Several years ago some friends from our church lost their son to suicide. He was a couple of years older than our oldest daughter Ashley and she knew him a little from school. They had been in a small group with us for about a year but the group had ended so our contact was mainly nodding to each other at church. The mother had also been in Stephen Ministry with me so I would see her weekly at the meetings. We were all deeply affected by his passing. Like Adam he was very well liked and seemed to have enormous potential for an amazing life. I participated with the other Stephen Ministers (A Peer Counseling Group) to help the congregation deal with this terrible loss. I spoke to the family a couple of times but honestly I didn’t know what to say and was afraid of saying the wrong thing even though I had received extensive training on grief counseling. I am ashamed to say we just didn’t offer them much comfort at the time. I just didn’t know what to do to help them.
When Adam took his life this husband and wife were one of the first to show up on our door. I find this an amazing testament to them and to God who knew exactly what we needed and when. They have been a great source of comfort to us and have even gone so far as to take over hosting responsibilities for our foreign exchange student. The father expressed to me that during this process I would be surprised about who was really good at providing comfort and who wasn’t. At the time I found this to be a curious comment but now I understand.
Some of those closest to us remain silent and removed while people I regarded as acquaintances have stepped in and made a concerted effort to stay in contact and to encourage us in our recovery from our loss. I now look back at my lack of engagement with this family and I understand what those around us feel. They don’t know what to say and don’t want to cause us further pain so they avoid contact.

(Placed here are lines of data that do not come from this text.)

-- ==== Sys2Proof/Decode.lean ====
section
/-! DEFINITION. The decoder, total on every pair (cmd, wdata) (30 R105), and after it the encoder
(30 R91, R95, R103). -/

namespace Sys2Proof

/-- The sixteen defined opcodes (30 R95). -/
inductive Op where
  | nop | clr | csrr | acc | fadd | frd | build | ndrd | gen | ctrd | ctld | pack | flush | ubeg | unpk | ufin
deriving DecidableEq, Repr

/-- Why a command word is illegal (30 R98, R99). -/
inductive Illegal where
  /-- `op` is no row of the opcode map (30 R98). -/
  | reservedOpcode
  /-- `rsv`, or a field the command does not use, is not 0 (30 R99). -/
  | fieldNotZero
  /-- `NDRD` with `h = 511` (30 R99). -/
  | noSuchNode
  /-- `CSRR` with `n > 0x09` (30 R99). -/
  | noSuchCsr
deriving DecidableEq, Repr

/-- `op = cmd[31:24]` (30 R91). -/
def Command.op (c : Command) : BitVec 8 := c.cmd.extractLsb' 24 8

/-- `rsv = cmd[23:17]` (30 R91). -/
def Command.rsv (c : Command) : BitVec 7 := c.cmd.extractLsb' 17 7

/-- `idx = cmd[16:8]` (30 R91). -/
def Command.idx (c : Command) : BitVec 9 := c.cmd.extractLsb' 8 9

/-- `arg = cmd[7:0]` (30 R91). -/
def Command.arg (c : Command) : BitVec 8 := c.cmd.extractLsb' 0 8

/-- The symbol operand `s = idx[7:0] = cmd[15:8]` (30 R97). -/
def Command.sym (c : Command) : Sym := c.cmd.extractLsb' 8 8

/-- The opcode column of 30 R95. -/
def Op.code : Op → BitVec 8
  | .nop => 0x00 | .clr => 0x01 | .csrr => 0x02
  | .acc => 0x10 | .fadd => 0x11 | .frd => 0x12
  | .build => 0x20 | .ndrd => 0x21
  | .gen => 0x30 | .ctrd => 0x31 | .ctld => 0x32
  | .pack => 0x40 | .flush => 0x41
  | .ubeg => 0x50 | .unpk => 0x51 | .ufin => 0x52

/-- All rows of 30 R95, in the table's order. -/
def Op.all : List Op :=
  [.nop, .clr, .csrr, .acc, .fadd, .frd, .build, .ndrd, .gen, .ctrd, .ctld, .pack, .flush, .ubeg, .unpk, .ufin]

/-- The `match` column of 30 R95. -/
def Op.pattern : Op → CmdWord
  | .nop => 0x00000000 | .clr => 0x01000000 | .csrr => 0x02000000
  | .acc => 0x10000000 | .fadd => 0x11000000 | .frd => 0x12000000
  | .build => 0x20000000 | .ndrd => 0x21000000
  | .gen => 0x30000000 | .ctrd => 0x31000000 | .ctld => 0x32000000
  | .pack => 0x40000000 | .flush => 0x41000000
  | .ubeg => 0x50000000 | .unpk => 0x51000000 | .ufin => 0x52000000

/-- The `mask` column of 30 R95. -/
def Op.mask : Op → CmdWord
  | .nop => 0xFFFFFFFF | .clr => 0xFFFFFFFF | .csrr => 0xFFFFFF00
  | .acc => 0xFFFF00FF | .fadd => 0xFFFF00FF | .frd => 0xFFFF00FF
  | .build => 0xFFFFFFFF | .ndrd => 0xFFFE00FF
  | .gen => 0xFFFFFFFF | .ctrd => 0xFFFF00FF | .ctld => 0xFFFF0000
  | .pack => 0xFFFF00FF | .flush => 0xFFFFFFFF
  | .ubeg => 0xFFFFFFFF | .unpk => 0xFFFFFF00 | .ufin => 0xFFFFFF00

/-- The row of 30 R95 with a given opcode; none where the opcode is reserved (30 R98). -/
def Op.ofCode (b : BitVec 8) : Option Op := Op.all.find? (fun o => o.code == b)

/-- The operands of one row, taken from the fields as they stand (30 R97). -/
def Op.operands (o : Op) (c : Command) : Instr :=
  match o with
  | .nop => .nop
  | .clr => .clr
  | .csrr => .csrr c.arg
  | .acc => .acc c.sym
  | .fadd => .fadd c.sym c.wdata
  | .frd => .frd c.sym
  | .build => .build
  | .ndrd => .ndrd c.idx
  | .gen => .gen
  | .ctrd => .ctrd c.sym
  | .ctld => .ctld c.sym c.arg c.wdata
  | .pack => .pack c.sym
  | .flush => .flush
  | .ubeg => .ubeg
  | .unpk => .unpk c.arg
  | .ufin => .ufin c.arg

/-- Decoding, in the order of 30 R105: the row, its mask, its extra constraint. -/
def decode (c : Command) : Except Illegal Instr :=
  match Op.ofCode c.op with
  | none => .error .reservedOpcode
  | some o =>
    if c.cmd &&& o.mask ≠ o.pattern then .error .fieldNotZero
    else if o = .ndrd ∧ c.idx = 511#9 then .error .noSuchNode
    else if o = .csrr ∧ 9 < c.arg.toNat then .error .noSuchCsr
    else .ok (o.operands c)

/-- The row of 30 R95 a command belongs to. -/
def Instr.row : Instr → Op
  | .nop => .nop
  | .clr => .clr
  | .csrr _ => .csrr
  | .acc _ => .acc
  | .fadd _ _ => .fadd
  | .frd _ => .frd
  | .build => .build
  | .ndrd _ => .ndrd
  | .gen => .gen
  | .ctrd _ => .ctrd
  | .ctld _ _ _ => .ctld
  | .pack _ => .pack
  | .flush => .flush
  | .ubeg => .ubeg
  | .unpk _ => .unpk
  | .ufin _ => .ufin

/-- What stands in the `idx` field: a symbol (then `idx[8] = 0`), a handle, or 0 (30 R91, R97). -/
def Instr.idxField : Instr → BitVec 9
  | .nop => 0
  | .clr => 0
  | .csrr _ => 0
  | .acc sym => sym.setWidth 9
  | .fadd sym _ => sym.setWidth 9
  | .frd sym => sym.setWidth 9
  | .build => 0
  | .ndrd h => h
  | .gen => 0
  | .ctrd sym => sym.setWidth 9
  | .ctld sym _ _ => sym.setWidth 9
  | .pack sym => sym.setWidth 9
  | .flush => 0
  | .ubeg => 0
  | .unpk _ => 0
  | .ufin _ => 0

/-- What stands in the `arg` field: a CSR number, a code length, a payload byte, a used-bit count, or 0 (30 R91, R97). -/
def Instr.argField : Instr → BitVec 8
  | .nop => 0
  | .clr => 0
  | .csrr n => n
  | .acc _ => 0
  | .fadd _ _ => 0
  | .frd _ => 0
  | .build => 0
  | .ndrd _ => 0
  | .gen => 0
  | .ctrd _ => 0
  | .ctld _ len _ => len
  | .pack _ => 0
  | .flush => 0
  | .ubeg => 0
  | .unpk b => b
  | .ufin u => u

/-- What stands on `wdata`: used by `FADD` and `CTLD` only (30 R100), 0 elsewhere. -/
def Instr.wdataField : Instr → Data
  | .nop => 0
  | .clr => 0
  | .csrr _ => 0
  | .acc _ => 0
  | .fadd _ c => c
  | .frd _ => 0
  | .build => 0
  | .ndrd _ => 0
  | .gen => 0
  | .ctrd _ => 0
  | .ctld _ _ wdata => wdata
  | .pack _ => 0
  | .flush => 0
  | .ubeg => 0
  | .unpk _ => 0
  | .ufin _ => 0

/-- The opcode of a command, bits 31:24 of its word; what a fault keeps in `ERR.OP` (30 R91, 60 R253). -/
def Instr.op (i : Instr) : BitVec 8 := i.row.code

/-- `cmd = (op << 24) | (idx << 8) | arg`, `rsv = 0` (30 R91). -/
def commandWord (op : BitVec 8) (idx : BitVec 9) (arg : BitVec 8) : CmdWord :=
  (op.setWidth 32 <<< 24) ||| (idx.setWidth 32 <<< 8) ||| arg.setWidth 32

/-- The command that stands for an instruction (30 R91, R95). -/
def encode (i : Instr) : Command :=
  { cmd := commandWord i.op i.idxField i.argField, wdata := i.wdataField }

/-- An instruction's bits as one number, laid out as they stand on the `cmd` port: `cmd` in bits 31..0,
`wdata` in bits 287..32 (30 R90; DESIGN CHOICE, log entry 4). Bits at or above `nbits` are 0. -/
def tableCommand (nbits w : Nat) : Command :=
  { cmd := BitVec.ofNat 32 (w % 2 ^ nbits), wdata := BitVec.ofNat 256 (w % 2 ^ nbits / 2 ^ 32) }

/-- The instruction the decoder reads from a word numbered as the opcode table numbers it. -/
def decodeTableWord (nbits w : Nat) : Option Instr :=
  match decode (tableCommand nbits w) with
  | .ok i => some i
  | .error _ => none

end Sys2Proof
end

When this first happened we were overwhelmed with people reaching out and providing meals and coming to visit. Now it has dwindled down to a few stalwarts. Life goes on and most people have resumed their normal life and this is perfectly understandable. But I now know what this other family knew. There is nothing anyone can say that will make us feel any worse than we do and we certainly appreciate the efforts and words of encouragement when they come. Texts, phone calls, emails, cards any type of gesture is received with gratitude. I wish I had known this so that I could have been a better friend. Now I do and I will.
One reply on “The Sounds of Silence”
For anyone wishing to comfort someone in their loss, be assured that prayer is real and can be felt palpably. Also, it doesn’t matter so much what you do or how you do it, but that they know you thought of them and their loved one. Our loving Father God will supply the rest and bring you to act at the right time.